Update from Hemlock

On the top floor of S-Meg Tower, in the throbbing central business district of Asia’s leading international financial hub, the morning begins in the Company Gwailo’s lair with a slow sip of oolong and a relaxing moment admiring the majestic scene beyond the window, where the Hong Kong sun is piercing the swirling suspended particulates and bathing the harbour in a vibrant nitrous oxide-orange.

Down below in the street, millions of anxious citizens excitedly chatter about the riveting events going on around them. Legislators support higher pay for legislators, some tell one another, swooning in shock at the very idea. Others rush to be the first in line on hearing that technically not-yet-elected Chief Executive-elect Henry Tang vows to release a ‘written version of things said on various occasions’. Up here, in the headquarters of this dynamic conglomerate, all is calm.

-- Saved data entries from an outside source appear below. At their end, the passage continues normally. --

-- ==== Sys2Proof/Machine/Jobs.lean ====
section
/-! DEFINITION. The Sideboard (R279 to R287): posting (R276 to R278), edges and barriers, completion and its
signal update, the checks at dispatch (R275), power shares (R112, R113), and the dispatch of an engine. -/

namespace Sys2Proof.Machine

open Host (Outcome)

/-! ### Slots -/

/-- The lowest FREE slot of a Sideboard. -/
def Core.freeSlot (c : Core) : Option Nat := (List.range 32).find? fun i => (c.job i).isNone

/-- The slot that a job from another core takes: none while the core is under test (R407). -/
def Core.openSlot (c : Core) : Option Nat := if c.underTest then none else c.freeSlot

/-- The job is PENDING, READY, RUNNING or PARKED. -/
def Job.active (j : Job) : Bool := j.state = .pending || j.state = .ready || j.state = .running || j.state = .parked

/-- The active jobs, the most recently posted first. -/
def Core.activeJobs (c : Core) : List (Nat × Job) :=
  sortBy (fun a b => decide (b.2.order ≤ a.2.order)) (c.jobs.filter fun p => p.2.active)

/-- The edges that a new card takes (R280, R281); an MPRD with wpre also takes one from the most recent WLD that is still in
the window, unless that is DONE (R269, R280). -/
def Core.edges (c : Core) (k : Card) : BitVec 32 :=
  let l := c.activeJobs
  let hits := (l.filter fun p => cardsConflict p.2.card k).map (·.1)
  let recent := (l.take (cardNpred k)).map (·.1)
  let wlds := c.jobs.filter fun p => cardKind p.2.card = 1
  let last := wlds.foldl (fun m p => max m (p.2.order + 1)) 0
  let wld := if cardKind k = 2 ∧ mWpre k then ((wlds.filter fun p => p.2.order + 1 = last && p.2.active).map (·.1)) else []
  BitVec.ofNat 32 ((hits ++ recent ++ wld).eraseDups.foldl (fun a i => a + 2 ^ i) 0)

/-- The barrier of a job is met: every older job has reached DONE (R281). -/
def Core.barrierFree (c : Core) (j : Job) : Bool :=
  !cardBar j.card || c.jobs.all fun p => j.order ≤ p.2.order || !p.2.active

/-- Which engine a job uses. -/
def Job.isMatrix (j : Job) : Bool := isMatrixKind (cardKind j.card)

/-- PENDING jobs whose counts are zero and whose barriers are met become READY, and the engines are told
(R283). -/
def State.readyJobs (s : State) (n : Nat) : State :=
  let c := s.coreAt n
  let up := c.jobs.filter fun p => p.2.state = .pending && p.2.preds = 0 && c.barrierFree p.2
  let s := up.foldl (fun s p => s.modJob n p.1 fun j => { j with state := .ready }) s
  s.post (up.map fun p => .jobDispatch n p.2.isMatrix)

/-! ### Completion (R282, R287) -/

/-- A job gives its share back (R112, R113); a pool that is to shrink does so now (R20). -/
def State.returnShare (s : State) (n slot : Nat) : State :=
  match (s.coreAt n).job slot with
  | some j =>
    if j.share then
      ((s.modJob n slot fun j => { j with share := false }).modDie (dieOf n) fun d =>
        { d with shareUsed := d.shareUsed - 1, shareSize := max d.shareTarget (d.shareUsed - 1) }).post [.shareGrant (dieOf n)]
    else s
  | none => s

/-- The value that a completion adds to its signal word: 1, and the error (R287). -/
def completionWord (err : Bool) (cause : CauseCode) : W64 :=
  BitVec.ofNat 64 (natOfBool err * 2 ^ 63 + cause % 128 * 2 ^ 56 + 1)

/-- Jobs enter DONE (R282, R287): each releases its successors and updates its signal word; a successor of a
failed job fails with its cause, and a REDUCE that fails leaves empty contributions behind (R253). `work` lists slots with the error they end with, if any. -/
def State.jobsDone (n : Nat) : Nat → List (Nat × Option CauseCode) → State → State
  | 0, _, s => s
  | _, [], s => s
  | fuel + 1, (slot, bad) :: rest, s =>
    match (s.coreAt n).job slot with
    | none => State.jobsDone n fuel rest s
    | some j =>
      if j.state = .done then State.jobsDone n fuel rest s
      else
        let err := j.err || bad.isSome
        let cause := if j.err then j.cause else bad.getD 0
        let s := if err then s.emptyRest n slot j else s
        let s := (s.returnShare n slot).modJob n slot fun j =>
          { j with state := .done, err := err, cause := cause, waiting := false }
        let succ := (s.coreAt n).jobs.filter fun p => p.2.state = .pending && p.2.preds.getLsbD slot
        let s := succ.foldl (fun s p => s.modJob n p.1 fun q =>
          { q with preds := q.preds &&& ~~~(1#32 <<< slot) }) s
        let s := s.signalWord (dieOf n) ⟨j.ctx, j.sigTok, j.sigOff, j.cls⟩ (completionWord err cause) [1, n, slot]
        let more := if err then succ.map fun p => (p.1, some cause) else []
        State.jobsDone n fuel (rest ++ more) s

/-- A job completes, with an error if `bad` gives one. -/
def State.jobDone (s : State) (n slot : Nat) (bad : Option CauseCode) : State :=
  ((State.jobsDone n 1024 [(slot, bad)] s).readyJobs n).post [.jobDispatch n true, .jobDispatch n false]

/-- The blocked `remq`s that wait for a slot of core `n` (R278). -/
def State.blockedAll (s : State) (n : Nat) : List (Nat × Nat) :=
  ((List.range 4).flatMap fun d => (s.dieAt d).recs.filterMap fun p =>
    match p.2.state, p.2.wait with
    | .blocked, .remq t _ _ => if t = n then some (d, p.1) else none
    | _, _ => none)

/-- The counter of R190 that a kind uses: 0 copies, 1 tile. -/
def countsTile (k : Card) : Bool := isMatrixKind (cardKind k)

/-- Changes the copies or the tile counter of a core's C stream. -/
def State.countJob (s : State) (n : Nat) (k : Card) (up : Bool) : State :=
  s.modCore n fun c => c.modStream .c fun v =>
    if countsTile k then { v with tile := if up then v.tile + 1 else v.tile - 1 }
    else { v with copies := if up then v.copies + 1 else v.copies - 1 }

/-- SIGNAL_UPDATE_ACK (R287): the in-flight count of the signal word is released, the slot is FREE, and every
`remq` that waits for one is told. The group table and the shares of a launch that has ended go with its last job (R273). -/
def execSignalUpdateAck (core slot : Nat) (s : State) : Outcome State Fault Refusal :=
  match (s.coreAt core).job slot with
  | none => .next s
  | some j =>
    let s := s.flight j.ctx (tokIndex j.sigTok) false
    let s := if j.poster ≠ 0 then s.countJob core j.card false else s
    let s := s.modCore core fun c => { c with jobs := SMap.erase c.jobs slot }
    .next ((s.reapLaunch j.die j.launch).post ((s.blockedAll core).map fun p => .remqUnblock p.1 p.2))

/-- JOB_COMPLETION (R287). -/
def execJobCompletion (core slot : Nat) (s : State) : Outcome State Fault Refusal :=
  match (s.coreAt core).job slot with
  | some j => if j.state = .running then .next (s.jobDone core slot none) else .next s
  | none => .next s

/-! ### Posting (R276 to R281) -/

/-- A job that the issuing continuation posts, before it has a slot. `counted` says that its counters count
it. -/
def State.newJob (s : State) (k : Card) (tok off : W64) (cls : Nat) (counted : Bool) : Job :=
  let c := s.cur
  { state := .pending, card := k, sigTok := tok, sigOff := off, cls := cls, ctx := c.ctx, die := c.launchDie,
    launch := c.launch, poster := if counted then s.continuation s.core + 1 else 0, preds := 0, order := 0,
    bound := c.bound cls, view := c.cont.bview, cursor := 0, checksum0 := (k.extractLsb' 768 128),
    checksum1 := (k.extractLsb' 896 128), err := false, cause := 0, waiting := false, since := 0,
    expired := false, share := false, vbase := 0, frames := [], key := 0, tagBad := false }

/-- A job enters a FREE slot of core `n` (R277, R280, R281). -/
def State.enterJob (s : State) (n slot : Nat) (j : Job) : State :=
  let c := s.coreAt n
  let bad := headerFault j.card
  -- only an MPRD carries checksum words
  let z : BitVec 128 := 0
  let j := if cardKind j.card = 2 then j else { j with checksum0 := z, checksum1 := z }
  let j := { j with order := c.jobOrder, preds := if bad then 0 else c.edges j.card }
  let s := s.modCore n fun c => { c with jobs := SMap.put c.jobs slot j, jobOrder := c.jobOrder + 1 }
  if bad then s.jobDone n slot (some cIllegal) else s.readyJobs n

/-- The part of a post that `jpost` and `remq` share: the card and the checks of its place (R277). -/
def readCard (f : FJ) : Act Card := fun s =>
  let ca := (s.rd f.s1).toNat
  let so := (s.rd f.s2).toNat
  if ca % 128 ≠ 0 ∨ !s.cur.inBuf 1 ca 128 then trap cBuffer 0 s
  else if so % 8 ≠ 0 then trap cBounds 0 s
  else if s.cur.bufPoison 1 ca 128 then trap cPoison 0 s
  else .ok (BitVec.ofNat 1024 (s.cur.bufNat 1 ca 128), s)

/-- JPOST (R277). -/
def execJpost (f : FJ) (s : State) : Outcome State Fault Refusal :=
  issue f.g false false (fun s =>
    match readCard f s with
    | .error e => .error e
    | .ok (k, s) =>
      let tok := s.cur.tok f.k.toNat
      let off := s.rd f.s2
      let known := 1 ≤ cardKind k ∧ cardKind k ≤ 7
      let count := if countsTile k then s.cur.sc.tile else s.cur.sc.copies
      match s.cur.freeSlot with
      | none => .error .stall
      | some slot =>
        if known ∧ 32 ≤ count then .error .stall
        else match s.checkToken s.cur.ctx tok off.toNat 8 needA with
          | .error e => trap e 0 s
          | .ok _ =>
            let s := (s.noteToken s.core s.cur.ctx (tokIndex tok)).flight s.cur.ctx (tokIndex tok) true
            let s := if known then s.countJob s.core k true else s
            .ok (.fall, s.enterJob s.core slot (s.newJob k tok off f.cls.toNat known))) s

/-- The context's allowance includes a core (R109). -/
def Ctx.allows (x : Ctx) (core : Nat) : Bool :=
  if core < 64 then x.callow0.getLsbD core else x.callow1.getLsbD (core - 64)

Then, a kerfuffle at the door. Speaking of junior tycoons… Ms Fang the Hunter-Killer Secretary leads Number-One Son in by the hand and, with a look of disdain, silently abandons him before my desk. Our visionary Chairman and Chief Executive’s offspring, officially a senior manager in his own right, is clutching some papers. After the usual stuttering and blinking, he blurts out something about an appraisal form that was due back with the Civil Service Bureau yesterday.

 

The Big Boss, as a fully paid-up Friend of Donald all these years, had no hesitation in agreeing when the government’s Office for the Grooming of Future Toadies invited his heir to join the ranks of cronies appointed to the myriad public bodies that so expertly convey the mood of the people to Hong Kong’s leaders. With his goofy grin, staring eyes and compulsive nodding, the scion of the S-Meg empire makes a perfect companion to the Bunny Chans, the tame academics, the Bronze Bauhinia Star-gazers and the token and pliable ethnic minorities flattered to become fourth-class, useful-idiot ‘insiders’.

After a narrow brush with the Agricultural Products Scholarship Fund Advisory Committee (and you are wrong – it does exist), he is now sitting on the Tourism Commission’s Visitor Development Projects Review Board. Under the watchful eye of some Mother Hen civil servant and underlings, he and his fellow-members see glowing reports on mad schemes to increase the swarms of grasshopper-like tourists passing through our fair city. The way it works is simple. Bureaucrats use their creativity and imagination to devise the Avenue of Stars Firework and Noodles Promotional Fun Day, the parades of singing kids dressed as pandas, the adorable Jackie Chan videos and the Authentic Themed Old Hong Kong Shopping Experience where they tore down the street market. Then bureaucrats write wondrous descriptions of how these events are each attracting an extra 10 million visitors a year. The Board reads through the executive summaries and votes its unanimous approval that taxpayers’ money is being exquisitely used and the bureaucrats are geniuses.

It has nothing to do with me. Or so I thought.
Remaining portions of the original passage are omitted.